In order to decide whether the presumed hypothesis for data sample stands accurate for the entire population or not we use the hypothesis testing.

  $H_0$ represents null hypothesis test and $H_a$ represents alternative hypothesis test.

  ${\chi }^2$ represent value of chi square test statistics found using the formula ${\chi }^2={\displaystyle \sum \frac{{\left(O-E\right)}^2}{E}}$ where O is observed frequency and E is expected frequency.

The value of test statistics and the critical value identified from the table help us to decide whether to reject or do not reject null hypothesis.

The critical value from Table A.4, using degrees of freedom of contingency table of any given study is provided.
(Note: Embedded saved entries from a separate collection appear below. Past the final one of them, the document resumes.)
/-- A bucket lock has been held for its lease of 4 µs: it is revoked as error 0x14 (08 R211, 15 R403). -/
def Blk.leaseExpire (b : Blk) (lane : Nat) : Blk :=
  match b.invAt? lane with
  | none => b
  | some v => match v.bucket with
    | some k =>
      if b.lockHolder k = some lane ∧ v.lockFrom + usU 4 ≤ b.leaseNow then ((b.raise 0x14 (lane / 4) 0).invDiscard lane).selfSync else b
    | none => b

def execBucketLeaseExpire (w lane : Nat) (s : State) : Host.Outcome State Fault Refusal :=
  s.upd w fun _ b => (b.leaseExpire lane).txRetry

/-- A Store transaction of a Lane exceeds STORE_TMO_US: its invocation ends as a FAULT, with an error on the Store controller (13
R355). -/
def Blk.storeTimeout (b : Blk) (lane : Nat) : Blk :=
  match b.invAt? lane with
  | none => b
  | some v =>
    if v.started && v.storeWait && decide (v.startUp + usU (atLeast1 (b.rd R.FLC_LIMIT_STORE_TMO_US)) ≤ b.leaseNow) then
      (((b.inc C.FLC_STORE_TMO).invFault lane v).raise 0x15 0x59 0).selfSync
    else b

def execStoreTimeout (w lane : Nat) (s : State) : Host.Outcome State Fault Refusal := s.upd w fun _ b => (b.storeTimeout lane).txRetry

/-! ### Fair admission (08 R220, R221) -/

/-- Q, and the quota as a fraction: numerator and denominator. -/
def Blk.quotaNum (b : Blk) : Nat := b.part.variant.fullQuota * b.workingEngines * clampN 50 100 (b.rd R.CLK_SHED_LIMIT_PCT)
def Blk.quotaDen (b : Blk) : Nat := 16 * b.part.variant.benches * 100

/-- Σ min(d, F) within Q. -/
def Blk.underQuota (b : Blk) (l : List Nat) (f : Nat) : Bool := decide ((l.map (min · f)).sum * b.quotaDen ≤ b.quotaNum)

/-- The largest F whose sum stays within Q, between lo, which does, and hi, which does not, in n halvings. -/
def Blk.fairSearch (b : Blk) (l : List Nat) : Nat → Nat → Nat → Nat
  | 0, lo, _ => lo
  | n + 1, lo, hi =>
    if hi ≤ lo + 1 then lo
    else
      let m := (lo + hi) / 2
      if b.underQuota l m then b.fairSearch l n m hi else b.fairSearch l n lo m

/-- The number of the running epoch. -/
def Blk.epochNo (b : Blk) : Nat := b.up / usU 10

/-- A new epoch: the level from what was offered in the epoch before it; an epoch that has passed without a frame was offered
nothing. -/
def Blk.fairRoll (b : Blk) : Blk :=
  let n := b.epochNo
  if n = b.clk.epoch then b
  else
    let next := n = b.clk.epoch + 1
    let d := b.clk.offered.map (·.2)
    let shed := !b.underQuota d d.sum
    let f := if shed && next then b.fairSearch d 64 0 d.sum else 0xFFFFFF
    let c := { b with clk := { b.clk with epoch := n, offered := [], admitted := [], fair := f, shedding := shed && next } }
    if shed then c.inc C.CLK_SHED_EPOCHS else c

def execFairEpoch (w : Nat) (s : State) : Host.Outcome State Fault Refusal := s.upd w fun _ b => b.fairRoll

end Sys2Proof.Machine
end

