-- ==== Sys2Proof/Machine/Twin.lean ====
section
/-! DEFINITION. The twin (12): the Welt and the arbitration pins, attach and election, the mirror as the follower applies it,
time markers and the WELT slot, takeover, and TWIN_COMMAND. -/

namespace Sys2Proof.Machine

/-! ### The link (R323, R324) -/

def execWeltLinkUp (w : Nat) (s : State) : Host.Outcome State Fault Refusal :=
  s.upd w fun _ b =>
    if b.capWelt = 3 ∧ !b.isHeld 0x86 ∧ !b.err.oscLost ∧ b.mode.serving ∧ !b.twin.link then
      Blk.recTwin { b with twin := { b.twin with link := true, bothFrom := none } } 1 0
    else b

/-- `fails` blocks with a failing tag have been dropped within 1 ms: sixteen are a loss of the link; none: no valid block has come for
LOSS_US. -/
def execWeltLinkLost (w fails : Nat) (s : State) : Host.Outcome State Fault Refusal :=
  s.upd w fun _ b =>
    let b := b.incN C.TWN_AUTH_FAIL fails
    if fails = 0 ∨ 16 ≤ fails then b.weltLost.refsSettle else b

/-! ### The arbitration pins (R325, R326) -/

/-- A test of the pin pair has failed or passed. -/
def Blk.arbResult (b : Blk) (ok : Bool) : Blk :=
  let t := b.twin
  if ok then { b with twin := { t with testFails := 0, armFault := false } }
  else
    let c := { b with twin := { t with testFails := t.testFails + 1, armFault := t.armFault || decide (1 ≤ t.testFails) } }
    if c.twin.armFault && !t.armFault then (c.recTwin 0xA 0).raiseEnv errArbFault 0 else c

/-- This module tests the pin pair; `ok`: the peer reports that TWARB_B followed. -/
def execArbTest (w : Nat) (ok : Bool) (s : State) : Host.Outcome State Fault Refusal :=
  s.upd w fun _ b =>
    if b.twin.attached && b.twin.link && b.flag R.TWN_CFG_ARB_TEST then (b.put (.welt weltArbTest [])).arbResult ok else b

/-! ### Capability and Pattern words (17 R440, 08 R229) -/

/-- IDC_CAP0 to IDC_CAP3. -/
def Blk.capWord (b : Blk) (i : Nat) : Nat :=
  let v := b.part.variant
  match i with
  | 0 => b.capPorts
  | 1 => (2 ^ v.eyelets - 1) + 0x10000 * (2 ^ v.benches - 1) + 0x100000 * b.capWelt + 0x1000000 * (2 ^ v.stitchers - 1)
  | 2 => v.storeGib + 0x100 * v.ctLog2 + 0x10000 * (16 * v.benches)
  | _ => v.cap3 + 0x100 * ((List.range 8).map fun g => if b.gangOk g then 2 ^ g else 0).sum

/-- The running set, as ENG_PSET and ENG_PSTAT show it: of the lowest Bench. -/
def Blk.shownSet (b : Blk) : Option PSet := b.eng.sets.head?.map (·.2)

/-- ENG_PSET. -/
def Blk.psetWord (b : Blk) : Nat :=
  match b.shownSet with
  | some p => p.id % 0x10000 + 0x10000 * (p.minor % 256) + 0x1000000 * (p.major % 256)
  | none => 0

/-- ENG_PSTAT.SVN. -/
def Blk.psetSvn (b : Blk) : Nat := match b.shownSet with | some p => p.svn | none => 0

/-! ### Attach (R327, R328) -/

/-- S, from the words it covers (log entry 81: each as four bytes, least significant first). -/
def attachDigest (caps : List Nat) (en pset svn board : Nat) : Bytes :=
  sha256 ((caps ++ [en, pset, svn, board]).flatMap (leB 4))

/-- P of a module of a side. -/
def attachProof (kp : Bytes) (side : Nat) (n0 n1 digest : Bytes) : Bytes :=
  hmac256 kp (ascii "KTWN-P" ++ leB 1 side ++ n0 ++ n1 ++ digest)

/-- The words of this module. -/
def Blk.ownDigest (b : Blk) : Bytes :=
  attachDigest ([0, 1, 2, 3].map b.capWord) (b.rd R.RST_FEATURE_EN) b.psetWord b.psetSvn (b.rdW R.TWN_BOARD)

/-- The code of R328 that names why an attempt fails, if it does: the proof is checked under S as the peer states it, so that
codes 0x4 to 0x7 name a difference of S (log entry 82). -/
def Blk.attachCode (b : Blk) (kp : Option Bytes) (deployed : Bool) (nonce : Bytes) : Option TwinPeer → Option Nat
  | none => some 9
  | some x =>
    let side := b.rd R.TWN_CFG_SIDE
    let n0 := if side = 0 then nonce else x.nonce
    let n1 := if side = 0 then x.nonce else nonce
    match kp with
    | none => some 2
    | some k =>
      if !x.keyed then some 2
      else if x.side = side then some 3
      else if x.proof ≠ attachProof k x.side n0 n1 (attachDigest x.caps x.en x.pset x.svn x.board) then some 1
      else if x.caps ≠ [0, 1, 2, 3].map b.capWord then some 4
      else if x.en ≠ b.rd R.RST_FEATURE_EN then some 5
      else if x.pset ≠ b.psetWord ∨ x.svn ≠ b.psetSvn then some 6
      else if x.board ≠ b.rdW R.TWN_BOARD then some 7
      else if !deployed ∨ !x.deployed then some 8
      else none

/-- The place of a mode in the election; an orphan comes last. -/
def modeRank (code : Nat) (expired : Bool) : Nat :=
  match code with | 4 => 0 | 5 => if expired then 2 else 1 | 3 => 3 | _ => 4

/-- Whether this module leads (R329). -/
def Blk.elected (b : Blk) (x : TwinPeer) : Bool :=
  let own := modeRank b.mode.code b.holdExpired
  let peer := modeRank x.mode x.expired
  if b.twin.claimOut != x.claims then b.twin.claimOut
  else if own ≠ peer then decide (own < peer)
  else if b.rd R.TWN_CFG_PRIO ≠ x.prio then decide (b.rd R.TWN_CFG_PRIO < x.prio)
  else b.rd R.TWN_CFG_SIDE == 0

/-! ### Roles (R329, R335, 02 R26) -/

/-- This module becomes follower: sealed responses miss, the mode is FOLLOWER. -/
def Blk.toFollower (b : Blk) : Blk :=
  let b := b.sealTwin
  let b := { b with twin := { b.twin with role := 2, claimOut := false, track := false, trackRun := 0, handed := false, failAt := none
                                          lostAt := none, poolIdx := some b.poolIdx } }
  if b.mode = .follower then b else b.modeEnter .follower 5

/-- A reference of this device meets the lock criteria in shadow (log entry 83). -/
def Blk.shadowLock (b : Blk) : Bool :=
  decide (b.shadowErr.natAbs ≤ b.lockU) && b.shadow.any fun k => match (b.slotOf k).eligFrom with
    | some t => decide (t + b.lockS ≤ b.up) | none => false

/-- The mode of a takeover. -/
def Blk.takeoverMode (b : Blk) : Mode :=
  if b.twin.peerMode = 3 then .acquire else if b.shadowLock then .locked else .holdover

/-- A follower becomes leader: the Insole and the outputs stay as they are. -/
def Blk.leadFrom (b : Blk) : Blk :=
  let m := b.takeoverMode
  let b := { b with twin := { b.twin with role := 1, claimOut := true, track := false, trackRun := 0, failAt := none, lostAt := none } }
  let b := b.modeEnter m 6
  if m = .holdover then b.recHold 1 else b

/-- Both modules have passed the checks and elected. -/
def Blk.attachRole (b : Blk) (x : TwinPeer) : Blk :=
  if b.elected x then
    let b := if b.mode = .follower then b.leadFrom else { b with twin := { b.twin with role := 1, claimOut := true } }
    (b.recTwin 5 0).copySend
  else Blk.recTwin (Blk.toFollower { b with ct := { b.ct with rows := [] } }) 6 0
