-- ==== Sys2Proof/Machine/Step.lean ====
section
/-! DEFINITION. One step of the block: the command at the front of the queue acts, and leaves it. -/

namespace Sys2Proof.Machine

/-- Take the command at the front of the queue and run it on the state with the queue's rest. With no command waiting the
block idles (log entry 45). -/
def step (s : State) : Host.Outcome State Fault Refusal :=
  match s.pending with
  | [] => .next s
  | c :: rest => exec c { s with pending := rest }

/-- Put the command that a table word spells at the front of the queue; the state as it is where the word spells none. -/
def State.withFetchWord (s : State) (nbits w : Nat) : State :=
  match decodeTableWord nbits w with
  | some c => { s with pending := c :: s.pending }
  | none => s

end Sys2Proof.Machine
end

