/-- An access that is not acted on as written sets its bit, and the first one is captured. For a function with an open session
the bit of its kind is set in EVT_ACCERR and the others stay; EVT_ACCADDR takes the offset, the kind and whether the access
was a write only while EVT_ACCERR reads zero. For a function without an open session nothing is recorded. Of several
conditions the first in the order of EVT_ACCERR is the one recorded: long before partial, reserved, absent, without privilege,
locked. A write of the value an RWL field already holds records nothing. -/
def Obligations.AccessErrors : Prop :=
  (∀ (b : Blk) (f kind off : Nat) (write : Bool), f < 4 → kind < 6 → off < 0x100000 →
    (b.sesOpen f = false → b.accErr f kind off write = b)
    ∧ (b.sesOpen f = true → let u := b.accErr f kind off write;
      u.rd ⟨R.EVT_ACCERR f, kind, 1⟩ = 1 ∧ (∀ j, j < 32 → j ≠ kind → u.rd ⟨R.EVT_ACCERR f, j, 1⟩ = b.rd ⟨R.EVT_ACCERR f, j, 1⟩)
      ∧ (b.rdW (R.EVT_ACCERR f) = 0 → u.rdW (R.EVT_ACCADDR f) = off + 0x100000 * kind + 0x800000 * b2n write)
      ∧ (b.rdW (R.EVT_ACCERR f) ≠ 0 → u.rdW (R.EVT_ACCADDR f) = b.rdW (R.EVT_ACCADDR f))
      ∧ Frame [.regs] b u))
  ∧ (∀ (nvm : Nvm) (b : Blk) (f off be : Nat) (vals : List Nat) (v : Nat), b.hostUp = true → off < 0x100000 → isMsix off = false →
    (3 ≤ vals.length → request nvm b f off be true vals = (nvm, b.accErr f 0 off true))
    ∧ (be % 16 ≠ 15 → request nvm b f off be true [v] = (nvm, b.accErr f 1 off true))
    ∧ (be % 16 = 15 → request nvm b f off be true [v] = writeOne nvm b f off v)
    ∧ (isDefined off = false → writeOne nvm b f off v = (nvm, b.accErr f 2 off true))
    ∧ (isDefined off = true → b.absentAt off = true → writeOne nvm b f off v = (nvm, b.accErr f 3 off true))
    ∧ (isDefined off = true → b.absentAt off = false → b.mayWrite f off = false → writeOne nvm b f off v = (nvm, b.accErr f 4 off true))
    ∧ (b.sesOpen f = true → isDefined off = false → b.readOne nvm f off = (b.accErr f 2 off false, 0))
    ∧ (b.sesOpen f = true → isDefined off = true → b.absentAt off = true → (b.readOne nvm f off).1 = b.accErr f 3 off false)
    ∧ (∀ x word, word = BitVec.ofNat 32 (b.maskBits off (v % 0x100000000)) → b.absentAt off = false → b.mayWrite f off = true → regRow? off = some x →
      writeOne nvm b f off v = writeReg nvm (if b.lockedDiff f off word then b.accErr f 5 off true else b) f off word x.1 x.2))
  ∧ (∀ (b : Blk) (f off : Nat) (v : Word) (x : RegRow × Nat), regRow? off = some x → x.1.base ≠ 0x1004C →
    (b.mode = .commission → b.lockedDiff f off v = false) ∧ ((∀ y ∈ x.1.fields, y.acc ≠ .rwl) → b.lockedDiff f off v = false)
    ∧ (b.mode ≠ .commission → (b.lockedDiff f off v = true ↔
        rowWrite true x.1 off v (rfGet b.regs (if x.1.banked then bank f off else off))
          ≠ rowWrite false x.1 off v (rfGet b.regs (if x.1.banked then bank f off else off)))))
  ∧ ∀ (b : Blk) (f j : Nat) (v : Word), j < 6 →
    (b.regWrite f 0x6028 v).rd ⟨R.EVT_ACCERR f, j, 1⟩ = if v.getLsbD j then 0 else b.rd ⟨R.EVT_ACCERR f, j, 1⟩

/-- A read that latches returns its word and holds the others for the function that read. For a function with an open session,
TBS_NOW0_READ returns NS of the Insole and latches the other words, COUNTER_LO_READ the low word of a 64-bit counter with the
high word latched, ERR_LOG_READ word 0 of an entry with words 1 to 3 latched, HLD_OMIS_READ the whole nanoseconds of M with
the picoseconds latched, and PMC_CNT_LO_READ, with PMC_READ, the low word of a counter with its high word latched. What
another function has latched stays. -/
def Obligations.LatchedReads : Prop :=
  ∀ (s : State) (w f : Nat), let b := s.blk.pass w
    b.sesOpen f = true →
    (Answers (.tbsNow0Read w f) s [.latch, .out] fun u => u.out = .readData f R.TBS_NOW0 [BitVec.ofNat 32 (nsOf b.ins.now)] :: b.out
      ∧ u.latched f 0x8014 = secOf b.ins.now % 0x100000000
      ∧ u.latched f 0x8018 = secOf b.ins.now / 0x100000000 % 65536 + 65536 * fracOf b.ins.now ∧ u.latched f 0x801C = shortOf b.ins.now
      ∧ ∀ k, k / 0x100000 ≠ f → tget 0 u.latch k = tget 0 b.latch k)
    ∧ (∀ off lo copy, counterAt? counterRanges off = some (lo, copy, false) → b.absentAt off = false →
      Answers (.counterLoRead w f off) s [.latch, .out] fun u =>
        u.out = .readData f off [BitVec.ofNat 32 (tget 0 b.ctr lo % 0x100000000)] :: b.out ∧ u.latched f (lo + 4) = tget 0 b.ctr lo / 0x100000000)
    ∧ (∀ i e, i < 32 → b.err.at? i = some e → Answers (.errLogRead w f i) s [.latch, .out] fun u =>
        u.out = .readData f (0x2E200 + 0x10 * i) [BitVec.ofNat 32 e.w0] :: b.out
        ∧ u.latched f (0x2E204 + 0x10 * i) = e.w1 ∧ u.latched f (0x2E208 + 0x10 * i) = e.w2 ∧ u.latched f (0x2E20C + 0x10 * i) = e.w3)
    ∧ (∀ n, b.unitPresent n = true → n < 18 → Answers (.hldOmisRead w f n) s [.latch, .out] fun u =>
        u.out = .readData f (R.HLD_OMIS n) [BitVec.ofNat 32 (b.misNs n)] :: b.out ∧ u.latched f (R.HLD_OST n) = b.misPs n)
    ∧ (∀ i, i < 512 → b.pmcReads f = true → b.pmc.chained = false → Answers (.pmcCntLoRead w f i) s [.latch, .out] fun u =>
        u.out = .readData f (pmcLo i) [BitVec.ofNat 32 (b.pmcVal i % 0x100000000)] :: b.out ∧ u.latched f (pmcHi i) = b.pmcVal i / 0x100000000)
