-- ==== Sys2Proof/Laws/Frames3.lean ====
section
/-! SUPPORT. What each operation of the block may change, once for each: `FrameM m b (op b)` names by the bits of `m` the
pieces outside which nothing changes. Part 3 of 4, callees first. -/

set_option linter.unusedSimpArgs false
set_option linter.unusedTactic false
set_option linter.unreachableTactic false

namespace Sys2Proof.Machine

theorem Blk.domainRx_frame (b : Blk) (x : PtpIn) :
    FrameM 0x7ffffbfbc b (Blk.domainRx b x) := by
  unfold Blk.domainRx
  repeat' first
    | simp only [Nat.reduceAnd, FrameM.refl, FrameM.ite, FrameM.fold, implies_true, and_self, and_true, true_and, FrameM.iff (Blk.inc_frame _ _), FrameM.iff (Blk.ptpExc_frame _ _), FrameM.iff (Blk.clientRx_frame _ _), FrameM.iff (Blk.refuseSignal_frame _ _)]
    | split
    | refine ⟨?_, ?_⟩
    | intro _
    | (with_reducible refine FrameM.foldI (fun _ _ => ?_) ?_)

theorem Blk.sendDelayResp_frame (b : Blk) (i : Nat) (p : Nat) (v : PtpVia) (uni : Bool) (m : Bytes) (tRx : Nat) :
    FrameM 0x408000024 b (Blk.sendDelayResp b i p v uni m tRx) := by
  unfold Blk.sendDelayResp
  repeat' first
    | simp only [Nat.reduceAnd, FrameM.refl, FrameM.ite, FrameM.fold, implies_true, and_self, and_true, true_and, FrameM.iff (Blk.ptpGeneral_frame _ _ _ _ _)]
    | split
    | refine ⟨?_, ?_⟩
    | intro _
    | (with_reducible refine FrameM.foldI (fun _ _ => ?_) ?_)

theorem Blk.sessPut_frame (b : Blk) (s : PSess) :
    FrameM 0x100000000 b (Blk.sessPut b s) := by
  unfold Blk.sessPut
  repeat' first
    | simp only [Nat.reduceAnd, FrameM.refl, FrameM.ite, FrameM.fold, implies_true, and_self, and_true, true_and, FrameM.iff (FrameM.upd_ptp _)]
    | split
    | refine ⟨?_, ?_⟩
    | intro _
    | (with_reducible refine FrameM.foldI (fun _ _ => ?_) ?_)

theorem Blk.delayReq_frame (b : Blk) (x : PtpIn) (i : Nat) :
    FrameM 0x508000024 b (Blk.delayReq b x i) := by
  unfold Blk.delayReq
  repeat' first
    | simp only [Nat.reduceAnd, FrameM.refl, FrameM.ite, FrameM.fold, implies_true, and_self, and_true, true_and, FrameM.iff (Blk.inc_frame _ _), FrameM.iff (Blk.sendDelayResp_frame _ _ _ _ _ _ _), FrameM.iff (Blk.sessPut_frame _ _)]
    | split
    | refine ⟨?_, ?_⟩
    | intro _
    | (with_reducible refine FrameM.foldI (fun _ _ => ?_) ?_)

theorem Blk.instAnnounce_frame (b : Blk) (x : PtpIn) (i : Nat) :
    FrameM 0x10002002c b (Blk.instAnnounce b x i) := by
  unfold Blk.instAnnounce
  repeat' first
    | simp only [Nat.reduceAnd, FrameM.refl, FrameM.ite, FrameM.fold, implies_true, and_self, and_true, true_and, FrameM.iff (FrameM.upd_ptp _), FrameM.iff (Blk.foreignPut_frame _ _), FrameM.iff (Blk.draw_frame _ _), FrameM.iff (Blk.recPtp_frame _ _ _ _), FrameM.iff (Blk.inc_frame _ _)]
    | split
    | refine ⟨?_, ?_⟩
    | intro _
    | (with_reducible refine FrameM.foldI (fun _ _ => ?_) ?_)

theorem Blk.grantNew_frame (b : Blk) (s : PSess) (msg : Nat) (log : Int) (dur : Nat) :
    FrameM 0x100000000 b (Blk.grantNew b s msg log dur) := by
  unfold Blk.grantNew
  repeat' first
    | simp only [Nat.reduceAnd, FrameM.refl, FrameM.ite, FrameM.fold, implies_true, and_self, and_true, true_and, FrameM.iff (Blk.sessPut_frame _ _)]
    | split
    | refine ⟨?_, ?_⟩
    | intro _
    | (with_reducible refine FrameM.foldI (fun _ _ => ?_) ?_)

theorem Blk.uniRequest_frame (b : Blk) (x : PtpIn) (i : Nat) (at_ : Nat) :
    FrameM 0x100000030 b (Blk.uniRequest b x i at_).1 := by
  unfold Blk.uniRequest
  repeat' first
    | simp only [Nat.reduceAnd, snd_ite, fst_ite, FrameM.refl, FrameM.ite, FrameM.fold, implies_true, and_self, and_true, true_and, FrameM.iff (Blk.inc_frame _ _), FrameM.iff (Blk.grantNew_frame _ _ _ _ _), FrameM.iff (Blk.setF_frame _ _)]
    | split
    | refine ⟨?_, ?_⟩
    | intro _
    | (with_reducible refine FrameM.foldI (fun _ _ => ?_) ?_)

theorem Blk.uniCancel_frame (b : Blk) (x : PtpIn) (i : Nat) (at_ : Nat) :
    FrameM 0x100000000 b (Blk.uniCancel b x i at_).1 := by
  unfold Blk.uniCancel
  repeat' first
    | simp only [Nat.reduceAnd, snd_ite, fst_ite, FrameM.refl, FrameM.ite, FrameM.fold, implies_true, and_self, and_true, true_and, FrameM.iff (Blk.sessPut_frame _ _)]
    | split
    | refine ⟨?_, ?_⟩
    | intro _
    | (with_reducible refine FrameM.foldI (fun _ _ => ?_) ?_)

theorem Blk.instSignal_frame (b : Blk) (x : PtpIn) (i : Nat) :
    FrameM 0x518000034 b (Blk.instSignal b x i) := by
  have hf : ∀ (c : Blk × Bytes) (t : Nat × Nat × Nat), FrameM 0x518000034 c.1 (sigStep x i c t).1 := by
    intro c t
    unfold sigStep
    split <;> simp only [Nat.reduceAnd, FrameM.refl, FrameM.ite, FrameM.fold, implies_true, and_self, and_true, true_and, FrameM.iff (Blk.inc_frame _ _), FrameM.iff (Blk.ptpExc_frame _ _), FrameM.iff (Blk.uniRequest_frame _ _ _ _), FrameM.iff (Blk.uniCancel_frame _ _ _ _), FrameM.iff (Blk.sendSignal_frame _ _ _ _ _ _)]
  unfold Blk.instSignal
  repeat' first
    | simp only [Nat.reduceAnd, FrameM.refl, FrameM.ite, FrameM.fold, implies_true, and_self, and_true, true_and, FrameM.iff (Blk.inc_frame _ _), FrameM.iff (Blk.ptpExc_frame _ _), FrameM.iff (Blk.uniRequest_frame _ _ _ _), FrameM.iff (Blk.uniCancel_frame _ _ _ _), FrameM.iff (Blk.sendSignal_frame _ _ _ _ _ _)]
    | split
    | refine ⟨?_, ?_⟩
    | intro _
    | refine FrameM.foldFst hf ?_

theorem Blk.instRx_frame (b : Blk) (x : PtpIn) (i : Nat) :
    FrameM 0x51802003c b (Blk.instRx b x i) := by
  unfold Blk.instRx
  repeat' first
    | simp only [Nat.reduceAnd, FrameM.refl, FrameM.ite, FrameM.fold, implies_true, and_self, and_true, true_and, FrameM.iff (Blk.inc_frame _ _), FrameM.iff (Blk.ptpExc_frame _ _), FrameM.iff (Blk.delayReq_frame _ _ _), FrameM.iff (Blk.instAnnounce_frame _ _ _), FrameM.iff (Blk.instSignal_frame _ _ _)]
    | split
    | refine ⟨?_, ?_⟩
    | intro _
    | (with_reducible refine FrameM.foldI (fun _ _ => ?_) ?_)

theorem Blk.forwardTo_frame (b : Blk) (x : PtpIn) (q : Nat) :
    FrameM 0x408000020 b (Blk.forwardTo b x q) := by
  unfold Blk.forwardTo
  repeat' first
    | simp only [Nat.reduceAnd, FrameM.refl, FrameM.ite, FrameM.fold, implies_true, and_self, and_true, true_and, FrameM.iff (Blk.inc_frame _ _), FrameM.iff (Blk.queueFrame_frame _ _), FrameM.iff (Blk.egTake_frame _ _ _)]
    | exact (Blk.sendBuilt_frame _ _ _ (by assumption)).mono (by decide)
    | split
    | refine ⟨?_, ?_⟩
    | intro _

theorem Blk.forward_frame (b : Blk) (x : PtpIn) (g : Nat) :
    FrameM 0x408000020 b (Blk.forward b x g) := by
  unfold Blk.forward
  repeat' first
    | simp only [Nat.reduceAnd, FrameM.refl, FrameM.ite, FrameM.fold, implies_true, and_self, and_true, true_and, FrameM.iff (Blk.inc_frame _ _), FrameM.iff (Blk.setPort_frame _ _ _), FrameM.iff (Blk.forwardTo_frame _ _ _)]
    | split
    | refine ⟨?_, ?_⟩
    | intro _
    | (with_reducible refine FrameM.foldI (fun _ _ => ?_) ?_)

theorem Blk.ptpRows_frame (b : Blk) (x : PtpIn) :
    FrameM 0x7ffffbfbc b (Blk.ptpRows b x) := by
  unfold Blk.ptpRows
  repeat' first
    | simp only [Nat.reduceAnd, FrameM.refl, FrameM.ite, FrameM.fold, implies_true, and_self, and_true, true_and, FrameM.iff (Blk.pdelayRx_frame _ _), FrameM.iff (Blk.domainRx_frame _ _), FrameM.iff (Blk.instRx_frame _ _ _), FrameM.iff (Blk.forward_frame _ _ _), FrameM.iff (Blk.ptpExc_frame _ _)]
    | split
    | refine ⟨?_, ?_⟩
    | intro _
    | (with_reducible refine FrameM.foldI (fun _ _ => ?_) ?_)

theorem Blk.ptpRx_frame (b : Blk) (p : Nat) (tRx : Nat) (data : Bytes) (tr : Nat) (at_ : Nat) (n : Nat) :
    FrameM 0x7ffffbfbc b (Blk.ptpRx b p tRx data tr at_ n) := by
  unfold Blk.ptpRx
  repeat' first
    | simp only [Nat.reduceAnd, FrameM.refl, FrameM.ite, FrameM.fold, implies_true, and_self, and_true, true_and, FrameM.iff (Blk.inc_frame _ _), FrameM.iff (Blk.ptpRows_frame _ _)]
    | split
    | refine ⟨?_, ?_⟩
    | intro _
    | (with_reducible refine FrameM.foldI (fun _ _ => ?_) ?_)

theorem Blk.icmpRx_frame (b : Blk) (x : RxF) (p : IpPay) (hop : Nat) :
    FrameM 0x418000020 b (Blk.icmpRx b x p hop) := by
  unfold Blk.icmpRx
  repeat' first
    | simp only [Nat.reduceAnd, FrameM.refl, FrameM.ite, FrameM.fold, implies_true, and_self, and_true, true_and, FrameM.iff (Blk.rxExc_frame _ _ _), FrameM.iff (Blk.ndReply_frame _ _ _), FrameM.iff (Blk.inc_frame _ _)]
    | split
    | refine ⟨?_, ?_⟩
    | intro _
    | (with_reducible refine FrameM.foldI (fun _ _ => ?_) ?_)

theorem Blk.ntpServed_frame (b : Blk) (x : RxF) (svc : Nat) (kind : Option Nat) :
    FrameM 0x10000020 b (Blk.ntpServed b x svc kind) := by
  unfold Blk.ntpServed
  repeat' first
    | simp only [Nat.reduceAnd, FrameM.refl, FrameM.ite, FrameM.fold, implies_true, and_self, and_true, true_and, FrameM.iff (Blk.rxExc_frame _ _ _), FrameM.iff (Blk.inc_frame _ _), FrameM.iff (Blk.admit_frame _ _ _ _)]
    | split
    | refine ⟨?_, ?_⟩
    | intro _
    | (with_reducible refine FrameM.foldI (fun _ _ => ?_) ?_)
If ${\chi }^2\ge CriticalValue$ , then reject $H_0$ otherwise reject $H_0$ .

The values of two qualitative variables are connected and denoted in a contingency table. This table consists of rows and column. The variables in each row and each column of the table represent a category. The number of rows of contingency table is represented by letter ‘r’ and number of column of contingency table is represented by letter ‘c’.

The formula to find the number of degree of freedom of contingency table is $\left(r-1\right)\left(c-1\right)$ .

Calculation:

Here r represents the number of rows and c represents the number of columns.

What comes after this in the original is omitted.